L'obiettivo di questo protocollo è quello di descrivere un metodo per la dissezione, l'isolamento e la cultura dei rudimenti metanofili del mouse.
Durante lo sviluppo del rene dei mammiferi, i due tessuti progenitrici, il germoglio ureterico e il mesenchim metanufrico, comunicano e reciprocamente inducono meccanismi cellulari per formare eventualmente il sistema di raccolta e i nefroni del rene. Poiché gli embrioni di mammiferi crescono intrauterini e pertanto sono inaccessibili all'osservatore, è stata sviluppata una cultura dell'organo. Con questo metodo è possibile studiare le interazioni epiteliali-mesenchimali e il comportamento cellulare durante l'organogenesi renale. Inoltre, l'origine di malformazioni del rene congenito e delle vie urogenitali può essere studiata. Dopo un'attenta dissezione, i rudimenti metanufricani vengono trasferiti su un filtro che galleggia sul mezzo di coltura e può essere mantenuto in un incubatore di colture di cellule per diversi giorni. Tuttavia, bisogna essere consapevoli che le condizioni sonoArtificiale e potrebbe influenzare il metabolismo nel tessuto. Inoltre, la penetrazione delle sostanze di prova potrebbe essere limitata a causa della matrice extracellulare e della membrana basale presente nell'esplosivo.
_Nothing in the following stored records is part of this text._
-- ==== Sys2Proof/Machine/BinOps.lean ====
section
/-!
DEFINITION. Machine/BinOps.lean: the Delivery Unit's shared operations (05_bin_delivery_settling_and_sets.md): timers,
suspects, leaving a queue, the advance, joining the Open Set Record, SET EJECTED, the set purge.
-/
namespace Sys2Proof.Machine

def onBin (b : Bin) (f : BinRec → BinRec) (s : State) : State := s.onDlu fun d => { d with bins := upd d.bins b f }

def setTimer (b : Bin) (t : Option Nat) (s : State) : State := onBin b (fun x => { x with timer := t }) s

/-- Restart a bin's settle timer at the settle interval (R79). -/
def restartTimer (b : Bin) (s : State) : State := setTimer b (some s.pds.timing.settleMs) s

def setLastDelivered (b : Bin) (q : Seq) (s : State) : State := onBin b (fun x => { x with lastDelivered := q }) s

/-! ## Suspects (R83, R85) -/

/-- Mark a settling sheet suspect: its queue freezes and the timer stops (R75, R80, R83). -/
def markSuspect (t : Tag) (s : State) : State :=
  match s.sheet? t with
  | some r =>
    if r.state = .settling then setTimer (s.binOf r) none (updSheet t (fun r => { r with suspect := true }) s) else s
  | none => s

/-- The claim end REMOVED on a SETTLING sheet: it leaves its stage, then ends; a queue that thaws restarts its timer and an
empty queue's timer stops (R75, R80, R85). -/
def removeSettling (t : Tag) (s : State) : State :=
  match s.sheet? t with
  | none => s
  | some r =>
    let b := s.binOf r
    let s' := endSheet t .removed s
    if s'.queueEmpty b then setTimer b none s'
    else if s.frozen b && !s'.frozen b then restartTimer b s'
    else s'

/-! ## The Open Set Record (R82, R86, R87) -/

def Sheet.setNumber (r : Sheet) : Nat := (r.snap.set.map (·.1)).getD 0
def Sheet.setEnd (r : Sheet) : Bool := (r.snap.set.map (·.2)).getD false

/-- The join test on a sheet due to leave the compile bin's stage B (R82). -/
def joinTest (b : Bin) (r : Sheet) (s : State) : Bool :=
  match s.dlu.openSet with
  | none => true
  | some o => decide (o.bin = b ∧ o.job = r.job ∧ o.set = r.setNumber) && !o.endCompiled

/-- A compiling sheet starts a set (R87). -/
def startSet (b : Bin) (r : Sheet) (before : Seq) : OpenSet where
  bin := b
  job := r.job
  set := r.setNumber
  before := before
  first := r.seq
  last := r.seq
  count := 1
  endCompiled := r.setEnd
  guarded := some [⟨r.seq, r.job, r.snap⟩]

/-- A compiling sheet joins the Open Set Record (R87); a set that would outgrow the limit loses its protection (R88). A limit
that SET TIMING has lowered below the list trims nothing until then (log 28). -/
def joinSet (b : Bin) (r : Sheet) (s : State) : State :=
  match s.dlu.openSet with
  | none => s.onDlu fun d => { d with openSet := some (startSet b r s.dlu.bins[b].lastDelivered) }
  | some o =>
    let o := { o with last := r.seq, count := o.count + 1, endCompiled := o.endCompiled || r.setEnd }
    match o.guarded with
    | none => s.onDlu fun d => { d with openSet := some o }
    | some l =>
      if l.length < s.pds.timing.setProtection then
        s.onDlu fun d => { d with openSet := some { o with guarded := some (l ++ [⟨r.seq, r.job, r.snap⟩]) } }
      else loseProtection ⟨o.job, o.set⟩ (s.onDlu fun d => { d with openSet := some o })

/-- Whether the Open Set Record's set is protected. -/
def setGuarded (s : State) : Bool := ((s.dlu.openSet.map (·.guarded.isSome))).getD false

/-! ## Leaving and advancing (R79 to R82) -/

/-- A sheet leaves stage B of a PLAIN bin: it is delivered (R81). -/
def deliver (b : Bin) (r : Sheet) (s : State) : State :=
  setLastDelivered b r.seq (releaseOwner r.seq (endSheet r.tag .delivered s))

/-- A sheet leaves stage B of the compile bin: it is compiled (R82). -/
def compile (b : Bin) (r : Sheet) (s : State) : State :=
  let s := joinSet b r (endSheet r.tag .compiled s)
  setLastDelivered b r.seq (compileOwner r.seq ⟨r.job, r.setNumber⟩ (setGuarded s) s)

/-- Step 1 of R79: the stage B sheet, if any, leaves into the bin. -/
def leaveB (b : Bin) (s : State) : State :=
  match s.staged b .b with
  | none => s
  | some r => if isCompile s b then compile b r s else deliver b r s

/-- Step 2 of R79: the stage A sheet, if any, moves to stage B. -/
def shiftA (b : Bin) (s : State) : State :=
  match s.staged b .a with
  | none => s
  | some r => updSheet r.tag (fun r => { r with stage := some .b }) s

/-- Advance on ejection (R79): the handed sheet enters stage A. -/
def advanceEjection (b : Bin) (t : Tag) (s : State) : State :=
  restartTimer b
    (updSheet t (fun r => { r with state := .settling, stage := some .a, disposition := none, runoutStamp := none })
      (shiftA b (leaveB b s)))

/-- Advance on expiry (R80). -/
def advanceExpiry (b : Bin) (s : State) : State :=
  let s := shiftA b (leaveB b s)
  if s.queueEmpty b then setTimer b none s else restartTimer b s

/-- The stage B sheet of the compile bin that is due to leave and fails the join test; none in a frozen queue, which does
not advance (R82, R83). -/
def joinFailure (b : Bin) (s : State) : Option Sheet :=
  if isCompile s b && !s.frozen b then (s.staged b .b).filter fun r => !joinTest b r s else none

/-! ## SET EJECTED and the set purge (R89 to R91) -/

/-- The set of the named bin is delivered whole (R89). -/
def ejectSet (b : Bin) (s : State) : State :=
  match s.dlu.openSet with
  | some o =>
    if o.bin = b then
      let s := onJob o.job (fun j => { j with set := j.set - o.count, delivered := j.delivered + o.count }) s
      let s := releaseSet ⟨o.job, o.set⟩ (checkDone o.job s)
      (setLastDelivered b o.last s).onDlu fun d => { d with openSet := none }
    else s
  | none => s

/-- The claims that empty the compile bin's queue at a set purge, stage B and then stage A; the sheets removed (R90). -/
def purgeStage (b : Bin) (st : Stage) (s : State) : State × List (Tag × Seq) :=
  match s.staged b st with
  | some r => (removeSettling r.tag s, [(r.tag, r.seq)])
  | none => (s, [])

def purgeQueue (s : State) : State × List (Tag × Seq) :=
  match compileBin s with
  | some b =>
    let x := purgeStage b .b s
    let y := purgeStage b .a x.1
    (y.1, x.2 ++ y.2)
  | none => (s, [])

/-- One snapshot of a purged protected set enters the Reissue List with origin SET (R90, R134). -/
def reissueProtected (p : Protected) (s : State) : State :=
  watched (fun s =>
    reissue ⟨p.seq, p.job, p.snap, false, some .set, 0⟩ (onJob p.job (fun j => { j with set := j.set - 1 }) s)) s

/-- The set of the Open Set Record is purged: a protected set is reissued and the bin's order rolls back (R90), an
unprotected one is lost (R91). A protected set of a CANCELLING job is reissued like any other (log 29). -/
def purgeSet (s : State) : State :=
  match s.dlu.openSet with
  | none => s
  | some o =>
    match o.guarded with
    | some l =>
      let s := watched (relockSet ⟨o.job, o.set⟩) (l.foldl (fun s p => reissueProtected p s) s)
      (setLastDelivered o.bin o.before s).onDlu fun d => { d with openSet := none }
    | none =>
      let s := onJob o.job (fun j => { j with set := j.set - o.count, removed := j.removed + o.count }) s
      let s := watched (releaseSet ⟨o.job, o.set⟩) (checkDone o.job s)
      (post (.setLost o.job o.set) s).onDlu fun d => { d with openSet := none }

/-- The set a COMPILE TRAY REMOVE REQUEST names (R180). -/
def purgedSet (s : State) : Option PurgedSet := s.dlu.openSet.map fun o => ⟨o.job, o.set, o.count⟩

end Sys2Proof.Machine
end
Un vantaggio principale della cultura dell'organo è che lo sperimentatore può ottenere l'accesso diretto all'organo. Questa tecnologia è economica, semplice e consente un gran numero di modifiche, come l'aggiunta di sostanze biologicamente attive, lo studio delle varianti genetiche e l'applicazione di tecniche di imaging avanzate.
The mammalian kidney is derived from two primordial structures with mesodermal origin: the tubular epithelial ureteric bud and the metanephric mesenchyme. During nephrogenesis, the ureteric bud invades the metanephric mesenchyme and branches to form the collecting system. The metanephric mesenchyme gives rise to the epithelial elements of the nephrons. These processes occur in a precisely timed and spatially coordinated manner and are initiated by reciprocal inductive mechanisms. Both tissue components communicate and affect the other's cell morphogenesis.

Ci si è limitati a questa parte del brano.